Doing It In the Dark

Yes, I’ve been on hiatus.  I was working on a high quality deliverable for most of last year.  It is going to change the world.  And now that it is complete, I can tell you what I have learned.

What is it?!?!

A Baby.

I was newly pregnant when I gave my talk at the IA Summit last year and the cool thing is that I couldn’t tell the difference between nervous excitement and morning sickness.  It also meant I was in bed by 8 every night and I missed most of the fun stuff.  Making little eye lashes and fingernails is tiring!

This baby has reminded me of the importance of knowing your audience and how a solid set of design principles can make or break a product.

Two design principles that seem to be missing from some baby products:

  • You can use it in the dark.
  • You don’t need sleep to figure it out.

All new parents can attest that sleep is a stretch goal in the early months.  So why don’t baby product designers take that into account?

Here’s my 2 AM reality:

Piercing scream erupts from our new poop machine (a.k.a. The Baby).

Mommy groans thinking, “Already?”

(Daddy continues snoring.)

Mommy trips over junk on the floor while walking to bassinet.

Mommy uses hands to search for the mute button (a.k.a. The Pacifier).

(Daddy continues snoring.)

Mommy changes diaper while baby continues to scream.

(Daddy continues snoring.)

Mommy feeds baby.

(Daddy continues snoring.)

Mommy puts baby back to bed 30 minutes later.


Within that scenario did you read turn on light?  Nope.  Here’s how better design could improve my reality:

Finding the mute button.  Pacifiers must be related to socks because they always seem to go missing. The Phillips AVENT Night Time pacifier is the only one I’ve found with a glow-in-the-dark ring on it. It works but only for a short time (like 10 to 15 minutes after being exposed to direct light).
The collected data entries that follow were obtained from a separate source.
-- ==== Sys2Proof/Machine/Traffic.lean ====
section
/-! DEFINITION. A request at a port's ingress and its meters (R40–R47, R306, R418–R421, R426–R428, R435, R447). -/

namespace Sys2Proof.Machine
open Sys2Proof

/-! ### Meters (R418–R420) -/

/-- Colour of a request: 0 green, 1 yellow, 2 red. -/
def meterBytes : Nat := 128 * 65536
def Meter.en (m : Meter) : Bool := m.cir.getLsbD 31
def Meter.cirRate (m : Meter) : Nat := field m.cir 21 0
/-- PIR, or CIR when that is larger. -/
def Meter.pirRate (m : Meter) : Nat := max (field m.pir 21 0) m.cirRate
def Meter.cSize (m : Meter) : Nat := field m.cbs 17 0 * 64
def Meter.pSize (m : Meter) : Nat := field m.pbs 17 0 * 64

/-- Tokens after `n` mesh cycles. -/
def Meter.accrue (m : Meter) (n : Nat) : Meter :=
  { m with c := m.c.accrue m.cirRate m.cSize n, p := m.p.accrue m.pirRate m.pSize n }

/-- The colour of a request after `n` cycles, the meter charged and its count; a red DirtyEvict counts as yellow with Tp unchanged (R420). -/
def Meter.colour (m : Meter) (n : Nat) (evict : Bool) : Nat × Meter :=
  if !m.en then (0, { m with green := m.green + 1 })
  else
    let m := m.accrue n
    if m.p.tok < meterBytes then
      if evict then (1, { m with yellow := m.yellow + 1 }) else (2, { m with red := m.red + 1 })
    else
      let p := { m.p with tok := m.p.tok - meterBytes }
      if m.c.tok < meterBytes then (1, { m with p := p, yellow := m.yellow + 1 })
      else (0, { m with p := p, c := { m.c with tok := m.c.tok - meterBytes }, green := m.green + 1 })

/-- BACKOFF of a red request (R420). -/
def meterBackoff (g : BitVec 32) (m : Meter) : BitVec 16 :=
  let lo := max 1 (field g 15 8)
  let hi := max lo (field g 31 16)
  BitVec.ofNat 16 (if m.pirRate = 0 then hi else clampNat lo hi (ceilDiv (10 * (meterBytes - m.p.tok)) (65536 * m.pirRate)))

/-- Requests without data use the even meter of their group (R418). -/
def meterOf (g : Nat) (op : BitVec 6) : Nat := 2 * g + (if op = 8 ∨ op = 9 ∨ op = 10 then 1 else 0)

/-! ### REQUEST_INGRESS (R42) -/

/-- Slots of a request (R371); its buffer at the port is free once it is taken (R379). -/
def reqSlots (op : BitVec 6) : Nat := if op = 8 ∨ op = 10 then 9 else if op = 9 then 10 else 1

def freeReqBuffer (n : Nat) (q : Req) (c : Core) : Core :=
  c.modPort n (fun p =>
    if p.strays.contains q then { p with strays := p.strays.erase q }
    else
      let v := tget ({} : Vc) 0 p.vcs
      let k := min v.used (slotCost (reqSlots q.op))
      { p with vcs := tput {} 0 { v with used := v.used - k, room := v.room + k, returned := v.returned + BitVec.ofNat 16 k } p.vcs })

/-- An answer that the port gives itself: its packet joins the port-answer queue (R422). -/
def portAnswer (o : Origin) (q : Req) (p : Nat) (a : Ans) (c : Core) : Core :=
  portQueue o.port ⟨p, .cmp (cmpFor o q.src q.dst p { a with ce := q.ce })⟩ (c.toEndpoint o q.src q.dst p { a with ce := q.ce })

/-- The partition of a destination endpoint (R40). -/
def ptnOfEp (c : Core) (ep : BitVec 18) : Option Nat := (c.ptns.find? (fun x => x.2.en && decide (x.2.endpoint = ep))).map (fun x => x.1)

def isWrite (op : BitVec 6) : Bool := decide (op = 8) || decide (op = 9)

/-- Window writes that a mirror pair replicates: to ring pages, object views and region views (R435). -/
def replicatedAt (off : Nat) : Bool :=
  decide (off < 0x10000) || (decide (0x100000 ≤ off) && decide (off < 0x140000)) || (decide (0x200000 ≤ off) && decide (off < 0x210000))

/-- Steps 4 to 7, after the meter. -/
def ingressRoute (n p h : Nat) (o : Origin) (q : Req) (c : Core) : Core :=
  let mir := c.mirrored p && isWrite q.op
  if inWindow q.pla then
    if !(decide (q.op = 3) || isWrite q.op) then portAnswer o q p { op := opNackRevoked, reason := 4 } c
    else match windowEdge p (windowOff q.pla) with
      | none => portAnswer o q p { op := if q.op = 3 then opCmpData else opCmp } c
      | some e => c.send (if mir && replicatedAt (windowOff q.pla) then .toMirror p o q else .toEdge e o q)
  else
    let i := plaExt q.pla
    let x := tget ({} : Ext) (p * 1024 + i) (c.port n).ext
    if 895 < i ∨ !x.valid then portAnswer o q p { op := opNackRevoked, reason := 3 } c
    else if x.typ = 3 then portAnswer o q p { op := opNackRevoked, reason := 4 } c
    else if !reservedOp q.op ∧ q.op ≠ 10 ∧ !grants x (c.host h).group (needsWrite q.op) then portAnswer o q p { op := opNackRevoked, reason := 2 } c
    else
      let e := (c.place (x.ppa * 2 ^ 30 + q.pla.toNat % 2 ^ 30)).1
      if (c.port n).stackFailed.getLsbD e && requestOp q.op then
        -- the home's stack is lost: writes are dropped, reads return poison (R306)
        if isWrite q.op || decide (q.op = 10) then portAnswer o q p { op := opCmp } c
        else portAnswer o q p { op := opCmpData, poison := true } c
      else c.send (if mir then .toMirror p o q else .toHome e o q)

/-- The checks of R42 in their order, before those of the address. A fenced host's DirtyEvict is discarded (R88). -/
def ingressChecks (n : Nat) (q : Req) (elapsed : Nat) (c : Core) : Core :=
  let stranger : Origin := ⟨1, 4096, q.tag, n, 0, none, q.cls⟩
  match ptnOfEp c q.dst with
  | none => portAnswer stranger q 0 { op := opNackFenced, reason := 7 } c
  | some p =>
    let h := hostOfEp c p q.src
    let o : Origin := { stranger with idx := h.getD 4096 }
    if c.mirrored p && !holderServes (c.mirr p) then
      portAnswer o q p { op := opNackFenced, reason := 7 } (c.modMirr p (fun m => { m with notHolder := m.notHolder + 1 }))
    else if (c.ptn p).hostsFenced && decide (q.op ≠ 10) then portAnswer o q p { op := opNackFenced, reason := 6 } c
    else match h with
      | none => portAnswer o q p { op := opNackFenced, reason := 6 } c
      | some h =>
        if (c.host h).st ≠ 0 ∨ (c.port n).fence.contains h then
          if q.op = 10 then c else portAnswer o q p { op := opNackFenced, reason := 6 } c
        else
          let k := meterOf (c.host h).group q.op
          let (col, m) := (tget ({} : Meter) k (c.port n).meters).colour elapsed (decide (q.op = 10))
          let c := countEvent 9 n (6 + col) 1 (some p) (c.modPort n (fun x => { x with meters := tput {} k m x.meters }))
          if col = 2 then portAnswer o q p { op := opNackRetry, reason := 1, backoff := meterBackoff c.tmgr m } c
          else ingressRoute n p h o { q with ce := q.ce || decide (col = 1) } c

/-- A request taken whole at port `n`. `elapsed` mesh cycles have passed since its meter was last evaluated. While the port-answer queue is
full nothing is taken (R422); a unit that is not Serving refuses everything (R366, R526). -/
def fxIngress (n : Nat) (q : Req) (elapsed : Nat) (c : Core) : Core :=
  let pt := c.port n
  if !portRuns c n ∨ !pt.linked ∨ pt.mirrorRole ∨ 64 ≤ pt.answers.length ∨ !(requestOp q.op || reservedOp q.op) then c
  else
    let c := freeReqBuffer n q c
    if c.ust 9 n ≠ .serving then portAnswer ⟨1, 4096, q.tag, n, 0, none, q.cls⟩ q 0 { op := opNackFenced, reason := 7 } c
    else ingressChecks n q elapsed c

def execRequestIngress (n : Nat) (q : Req) (elapsed : Nat) (s : State) : Host.Outcome State Fault Refusal := actCore s (fxIngress n q elapsed)

/-! ### METER_SETTING_WRITE (R427, R428, R430) -/

/-- Load condition of port `n`, for a queue of partition `p` where one is named (R427). -/
def loadCond (c : Core) (n : Nat) (p : Option Nat) : Bool :=
  !inService c || c.tmgr.getLsbD 0 || !(c.port n).linked ||
  (match p with
   | some p => (match actionOf c p with
      | some a => decide (a.kind = 1)
      | none => false)
   | none => false)

/-- A bucket under new settings: filled to its size in load condition when they changed, else kept and clamped. -/
def Bucket.reload (b : Bucket) (load changed : Bool) (size : Nat) : Bucket :=
  if !changed then b else if load then ⟨size * 65536, 0⟩ else if size * 65536 < b.tok then ⟨size * 65536, b.rem⟩ else b

/-- One register of a meter written, after the tokens of the old settings. -/
def writeMeter (m : Meter) (reg : Nat) (w : BitVec 32) (load : Bool) (elapsed : Nat) : Meter :=
  let m := if m.en then m.accrue elapsed else m
  if reg = 0 then
    let w := w &&& 0x803FFFFF
    let on := w.getLsbD 31 && !m.en
    let ch := decide (field w 21 0 ≠ m.cirRate)
    let m := { m with cir := w, c := m.c.reload load ch m.cSize }
    if on then { m with c := ⟨m.cSize * 65536, 0⟩, p := ⟨m.pSize * 65536, 0⟩ } else m
  else if reg = 4 then
    let w := w &&& 0x003FFFFF
    { m with pir := w, p := m.p.reload load (decide (w ≠ m.pir)) m.pSize }
  else if reg = 8 then
    let w := w &&& 0x0003FFFF
    { m with cbs := w, c := m.c.reload load (decide (w ≠ m.cbs)) (w.toNat * 64) }
  else if reg = 12 then
    let w := w &&& 0x0003FFFF
    { m with pbs := w, p := m.p.reload load (decide (w ≠ m.pbs)) (w.toNat * 64) }
  else m

/-- A write within the meters or the queue weights of the TMGR block; other offsets are no setting. -/
def tmgrWrite (off : Nat) (w : BitVec 32) (elapsed : Nat) (c : Core) : Core :=
  if 0x710000 ≤ off ∧ off < 0x730000 then
    let i := (off - 0x710000) / 32
    let n := i / 512
    if !c.hasUnit 9 n then c
    else c.modPort n (fun p => { p with
      meters := tput {} (i % 512) (writeMeter (tget {} (i % 512) p.meters) (off % 32) w (loadCond c n none) elapsed) p.meters })
  else if 0x740000 ≤ off ∧ off < 0x748000 then
    let n := (off - 0x740000) / 0x1000
    let q := (off - 0x740000) % 0x1000 / 16
    if !c.hasUnit 9 n ∨ 128 ≤ q ∨ off % 16 ≠ 0 then c
    else c.modPort n (fun p => { p with queues := tput {} q { tget ({} : FairQ) q p.queues with weight := w &&& 0xFFF } p.queues })
  else c

def execMeterSettingWrite (off : BitVec 26) (w : BitVec 32) (elapsed : Nat) (s : State) : Host.Outcome State Fault Refusal :=
  actCore s (tmgrWrite off.toNat w elapsed)

end Sys2Proof.Machine
end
Changing the diaper.  The 2 AM diaper change could be an Olympic sport.  And not just because you’re struggling to avoid getting peed on (or worse) while being half asleep.  No, it’s because you’re wrestling a squirming baby with super human strength in and out of those snap-up pajamas.  I always end up being one snap off and having to start over.

Smart designers who use the “Y” snap pattern know to use two different sizes of snaps.  The ones down the center should be larger or smaller than ones used down each leg.

Even smarter designers have abandoned the “Y” snap pattern and turned to zippers or a single line of snaps.

Nursing the baby.  Falling into the category of TMI, there’s the world of nursing pads.  There are zillions of brands out there.  I’m here to tell you Ameda is not the one to buy.  Touting that they are more absorbent with a unique triangular shape the Ameda Noshow Premimum Disposable Nursing Pads have missed the mark.  The texture on both sides feels almost the same.  And unlike aluminum foil where there isn’t a wrong side, there IS a wrong side to nursing pads and it can have embarrassing consequences.

So what else could make my 2 AM reality better?  Kicking Daddy and telling him to give the baby a bottle… 🙂

P.S. My husband is the best. I wouldn’t be a good Mom without him. He helps me endlessly but also has the amazing gift of sleeping through almost anything!